Антонио в три прыжка своих длинных ног очутился в центре круга; потом, перепрыгнув через очаг, уселся с другой стороны, поджав ноги, как сидят портные.

– Антонио, песню! Спой песню! – закричали все.

Вопреки обыкновению виртуозов, гордых своим мастерством, Антонио не заставил себя упрашивать; он вытащил из-под лангути варган, поднес инструмент к губам, извлек несколько звуков, как бы исполняя своеобразную прелюдию; затем, сопровождая слова причудливыми жестами, он спел такую песню:

Уз так мала моя домиска,

 
Вхозу, согнута пополам —
Я головой уперта в крыска,
Когда уперта в пол ногам.
Мне по ноцам не надо света,
Я засыпаю луцце всех:
Видна луна сквозь крыска эта,
Уз больно много в ней прорех.
 

II

 
Моя постель – худой матраса,
Под голова кладу цурбак,
Моя кувсынка – калебаса,
Там к Новый год дерзу арак.
Когда моя хозяйка в миске Субботний узин подала,
Моя пеку в моей домиске Банан в горяцая зола.
 

III

 
Моя дверей не запирает,
Замок в домиске не найти,
Зато никто не забирает Из мой сундук моя лангути.
В воскресный день моя играет,
Берет за выигрыш табак И всю неделю дым пускает Из важный трубка у очаг.[3]3
  Перевод М.Квятковской.


[Закрыть]

 

Читателю следовало бы пожить среди этой породы людей, простых и неразвитых, на которых любая мелочь производит сильное впечатление, чтобы иметь представление 0 том, как подействовала на них песня Антонио, несмотря на бедные рифмы и убогое содержание. Первый и второй куплеты завершились под взрывы смеха и рукоплескания. После третьего раздались восторженные крики «браво» и «ура». И только молодой негр, ранее выказавший Антонио свое презрение, с отвращением пожал плечами.

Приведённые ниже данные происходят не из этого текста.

-- ==== Sys2Proof/Tests/Slice0.lean ====
section
/-! SUPPORT. Tests: each encoding written out from the spec, an ill-formed term for each check of WellFormed, one
step on a small state per instruction and per move (expected results from spec/41_encode.md R115,
spec/42_decode.md R130 and spec/95_test_vectors.md), and for each obligation with hypotheses a witness. -/

namespace Sys2Proof.Tests

open Sys2Proof.Machine

/- A CRC of eight bytes is 64 shift steps deep. -/
set_option maxRecDepth 6000

/-! Decoding: every constructor from its spec encoding. -/

/-! Requests: the table of R115. -/

theorem test_decode_reqReadCoil :
    decode (.requestFrame [0x01, 0x01, 0x00, 0x13, 0x00, 0x25, 0x0C, 0x14]) = .ok (.reqReadCoil 0x01 0x00 0x13 0x00 0x25) := by decide

theorem test_decode_reqReadDigitalInput :
    decode (.requestFrame [0x01, 0x02, 0x00, 0xC4, 0x00, 0x16, 0xB8, 0x39]) = .ok (.reqReadDigitalInput 0x01 0x00 0xC4 0x00 0x16) := by decide

theorem test_decode_reqReadHoldingRegister :
    decode (.requestFrame [0x01, 0x03, 0x00, 0x6B, 0x00, 0x03, 0x74, 0x17]) = .ok (.reqReadHoldingRegister 0x01 0x00 0x6B 0x00 0x03) := by decide

theorem test_decode_reqReadInputRegister :
    decode (.requestFrame [0x01, 0x04, 0x00, 0x08, 0x00, 0x01, 0xB0, 0x08]) = .ok (.reqReadInputRegister 0x01 0x00 0x08 0x00 0x01) := by decide

theorem test_decode_reqWriteCoil :
    decode (.requestFrame [0x01, 0x05, 0x00, 0xAC, 0xFF, 0x00, 0x4C, 0x1B]) = .ok (.reqWriteCoil 0x01 0x00 0xAC 0xFF 0x00) := by decide

theorem test_decode_reqWriteHoldingRegister :
    decode (.requestFrame [0x01, 0x06, 0x00, 0x01, 0x00, 0x03, 0x98, 0x0B]) = .ok (.reqWriteHoldingRegister 0x01 0x00 0x01 0x00 0x03) := by decide

/-! Responses: the frames of 95_test_vectors.md 2.3. -/

theorem test_decode_rspReadCoil :
    decode (.responseFrame [0x01, 0x01, 0x05, 0xCD, 0x6B, 0xB2, 0x0E, 0x1B, 0x44, 0xEA]) =
      .ok (.rspReadCoil 0x01 0x05 [0xCD, 0x6B, 0xB2, 0x0E, 0x1B] 0x44 0xEA) := by decide

theorem test_decode_rspReadDigitalInput :
    decode (.responseFrame [0x01, 0x02, 0x01, 0xAC, 0xA1, 0xF5]) =
      .ok (.rspReadDigitalInput 0x01 0x01 [0xAC] 0xA1 0xF5) := by decide

theorem test_decode_rspReadHoldingRegister :
    decode (.responseFrame [0x01, 0x03, 0x00, 0x20, 0xF0]) =
      .ok (.rspReadHoldingRegister 0x01 0x00 [] 0x20 0xF0) := by decide

theorem test_decode_rspReadInputRegister :
    decode (.responseFrame [0x01, 0x04, 0x02, 0x00, 0x0A, 0x39, 0x37]) =
      .ok (.rspReadInputRegister 0x01 0x02 [0x00, 0x0A] 0x39 0x37) := by decide

theorem test_decode_rspWriteCoil :
    decode (.responseFrame [0x01, 0x05, 0x00, 0xAC, 0xFF, 0x00, 0x4C, 0x1B]) =
      .ok (.rspWriteCoil 0x01 0x00 0xAC 0xFF 0x00 0x4C 0x1B) := by decide

theorem test_decode_rspWriteHoldingRegister :
    decode (.responseFrame [0xFF, 0x06, 0xFF, 0xFF, 0xFF, 0xFF, 0x9D, 0x80]) =
      .ok (.rspWriteHoldingRegister 0xFF 0xFF 0xFF 0xFF 0xFF 0x9D 0x80) := by decide

theorem test_decode_rspExcReadCoil :
    decode (.responseFrame [0x01, 0x81, 0x01, 0x81, 0x90]) = .ok (.rspExcReadCoil 0x01 0x01 0x81 0x90) := by decide

theorem test_decode_rspExcReadDigitalInput :
    decode (.responseFrame [0x01, 0x82, 0x0B, 0x01, 0x67]) = .ok (.rspExcReadDigitalInput 0x01 0x0B 0x01 0x67) := by decide

theorem test_decode_rspExcReadHoldingRegister :
    decode (.responseFrame [0x01, 0x83, 0x02, 0xC0, 0xF1]) = .ok (.rspExcReadHoldingRegister 0x01 0x02 0xC0 0xF1) := by decide

theorem test_decode_rspExcReadInputRegister :
    decode (.responseFrame [0x01, 0x84, 0x0A, 0xC3, 0x07]) = .ok (.rspExcReadInputRegister 0x01 0x0A 0xC3 0x07) := by decide

theorem test_decode_rspExcWriteCoil :
    decode (.responseFrame [0x01, 0x85, 0x03, 0x02, 0x91]) = .ok (.rspExcWriteCoil 0x01 0x03 0x02 0x91) := by decide

theorem test_decode_rspExcWriteHoldingRegister :
    decode (.responseFrame [0x01, 0x86, 0x02, 0xC3, 0xA1]) = .ok (.rspExcWriteHoldingRegister 0x01 0x02 0xC3 0xA1) := by decide

/-! Operations: the select codes of R82. -/

/-- Operand lines with a different value on each. -/
def lines : OperandLines :=
  { byte := 0xAE, bytes := [0x01, 0x03], slave := 0x11, fn := 5#3, addr := [0x00, 0x6B], tail := [0x00, 0x03] }

theorem test_decode_crcInit :
    decode (.command 0x0#4 lines) = .ok (.crcInit) := by decide

theorem test_decode_crcByte :
    decode (.command 0x1#4 lines) = .ok (.crcByte 0xAE) := by decide

theorem test_decode_crcOut :
    decode (.command 0x2#4 lines) = .ok (.crcOut) := by decide

theorem test_decode_crc16 :
    decode (.command 0x3#4 lines) = .ok (.crc16 [0x01, 0x03]) := by decide

theorem test_decode_encode :
    decode (.command 0x4#4 lines) = .ok (.encode 0x11 (.fn .writeHoldingRegister) [0x00, 0x6B] [0x00, 0x03]) := by decide

theorem test_decode_decode :
    decode (.command 0x5#4 lines) = .ok (.decode [0x01, 0x03]) := by decide

theorem test_decode_estArm :
    decode (.command 0x6#4 lines) = .ok (.estArm) := by decide

theorem test_decode_estUpdate :
    decode (.command 0x7#4 lines) = .ok (.estUpdate) := by decide

theorem test_decode_execute :
    decode (.command 0x8#4 lines) = .ok (.execute 0x11 (.fn .writeHoldingRegister) [0x00, 0x6B] [0x00, 0x03]) := by decide

theorem test_decode_reserved :
    decode (.command 0x9#4 lines) = .error (.reservedOperation 0x9#4) ∧
      decode (.command 0xF#4 lines) = .error (.reservedOperation 0xF#4) := by decide

/-- The functionType numbers of R84, the two unmapped ones included. -/
theorem test_function_numbers :
    [functionOfNumber 0#3, functionOfNumber 1#3, functionOfNumber 2#3, functionOfNumber 3#3, functionOfNumber 4#3,
      functionOfNumber 5#3, functionOfNumber 6#3, functionOfNumber 7#3] =
    [.fn .readCoil, .fn .writeCoil, .fn .readDigitalInput, .fn .readInputRegister, .fn .readHoldingRegister,
      .fn .writeHoldingRegister, .unmapped6, .unmapped7] := by decide

/-- Frames that are no row: byte 1 of R80(a), and the lengths of R70. -/
theorem test_decode_refuses_frames :
    decode (.responseFrame [0x01, 0x87, 0x02, 0xC2, 0x31]) = .error .unmappedFunction ∧
    decode (.responseFrame [0x01, 0x10, 0x00, 0x01, 0x00, 0x02, 0x10, 0x08]) = .error .unmappedFunction ∧
    decode (.responseFrame [0x01, 0x83, 0x02, 0xC0]) = .error .frameTooShort ∧
    decode (.responseFrame [0x01, 0x03, 0x02, 0x12, 0x34, 0xB5, 0x33, 0x00]) = .error .frameTooLong ∧
    decode (.requestFrame [0x01, 0x03, 0x00, 0x6B, 0x00, 0x03, 0x76, 0x87]) = .error .requestCrc := by
  decide

/-- Words of the opcode table: `0x6` is a select code, `0x83` byte 1 of a response. -/
theorem test_table_words :
    decodeTableWord 8 0x06 = some .estArm ∧
      decodeTableWord 16 0x0283 = some (.rspExcReadHoldingRegister 0x00 0x02 0x00 0x00) := by decide

/-! WellFormed: an ill-formed term for each of its four checks (R72). -/

theorem test_ill_formed_rspReadCoil : wellFormed (.rspReadCoil 0x01 0x02 [0xFF] 0x11 0xC8) = false := by decide

theorem test_ill_formed_rspReadDigitalInput :
    wellFormed (.rspReadDigitalInput 0x01 0x00 [0xAC] 0xA1 0xF5) = false := by decide

theorem test_ill_formed_rspReadHoldingRegister :
    wellFormed (.rspReadHoldingRegister 0x01 0x01 [] 0x20 0xF0) = false := by decide

theorem test_ill_formed_rspReadInputRegister :
    wellFormed (.rspReadInputRegister 0x01 0xFF [0x00, 0x0A] 0x39 0x37) = false := by decide

/-! One step of each instruction. -/

/-- The state a run answers with, the state it started from where it stops. -/
def after (s : State) (i : Instr) : State :=
  match exec i s with
  | .next t => t
  | .fault _ => s
  | .refused _ => s

/-- `wireBytes`, kind and function of the request a row or `ENCODE` leaves. -/
def request (s : State) : List Byte × RequestKind × FunctionType × Bool := (txBytes s.tx, s.txKind, s.txFn, s.txValid)

theorem test_reqReadCoil :
    request (after .reset (.reqReadCoil 0x01 0x00 0x13 0x00 0x25)) =
      ([0x01, 0x01, 0x00, 0x13, 0x00, 0x25, 0x0C, 0x14], .requestRead, .readCoil, true) := by decide

theorem test_reqReadDigitalInput :
    request (after .reset (.reqReadDigitalInput 0x01 0x00 0xC4 0x00 0x16)) =
      ([0x01, 0x02, 0x00, 0xC4, 0x00, 0x16, 0xB8, 0x39], .requestRead, .readDigitalInput, true) := by decide

theorem test_reqReadHoldingRegister :
    request (after .reset (.reqReadHoldingRegister 0x01 0x00 0x6B 0x00 0x03)) =
      ([0x01, 0x03, 0x00, 0x6B, 0x00, 0x03, 0x74, 0x17], .requestRead, .readHoldingRegister, true) := by decide

theorem test_reqReadInputRegister :
    request (after .reset (.reqReadInputRegister 0x01 0x00 0x08 0x00 0x01)) =
      ([0x01, 0x04, 0x00, 0x08, 0x00, 0x01, 0xB0, 0x08], .requestRead, .readInputRegister, true) := by decide

theorem test_reqWriteCoil :
    request (after .reset (.reqWriteCoil 0x01 0x00 0xAC 0xFF 0x00)) =
      ([0x01, 0x05, 0x00, 0xAC, 0xFF, 0x00, 0x4C, 0x1B], .requestWrite, .writeCoil, true) := by decide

Что же касается Антонио, то, вместо того чтобы упиваться своим успехом, как следовало бы ожидать, и важничать после рукоплесканий, он оперся локтями о колени, опустил голову на ладони и, казалось, глубоко задумался. Тогда, поскольку он был признан как душа общества, уныние вновь овладело присутствующими. Малайца снова стали упрашивать, чтобы он рассказал что-нибудь или спел еще одну песню. Но Антонио сделал вид, что не слышит, и, несмотря на самые настойчивые просьбы, упрямо молчал.

Наконец один из тех, кто сидел ближе всех к нему, хлопнул его по плечу:

– Что с тобой, Малаец, ты мертв?

– Нет, – ответил Антонио, – я жив.

– А что ты делаешь?

– Я думаю.

– О чем?

– Я думаю, что время берлока – хорошее время. Когда Господь Бог гасит солнце и настает час берлока, каждый работает с удовольствием, потому что каждый работает для себя; правда, есть и лентяи – они курят и теряют время, как, например, ты, Тукал, или лакомки – они забавляются тем, что жарят бананы, вроде тебя, Камбеба. Но, как я уже сказал, некоторые работают. Ты, Бобр, делаешь стулья, ты, Папаша, – деревянные ложки, ты, Назим, бездельничаешь.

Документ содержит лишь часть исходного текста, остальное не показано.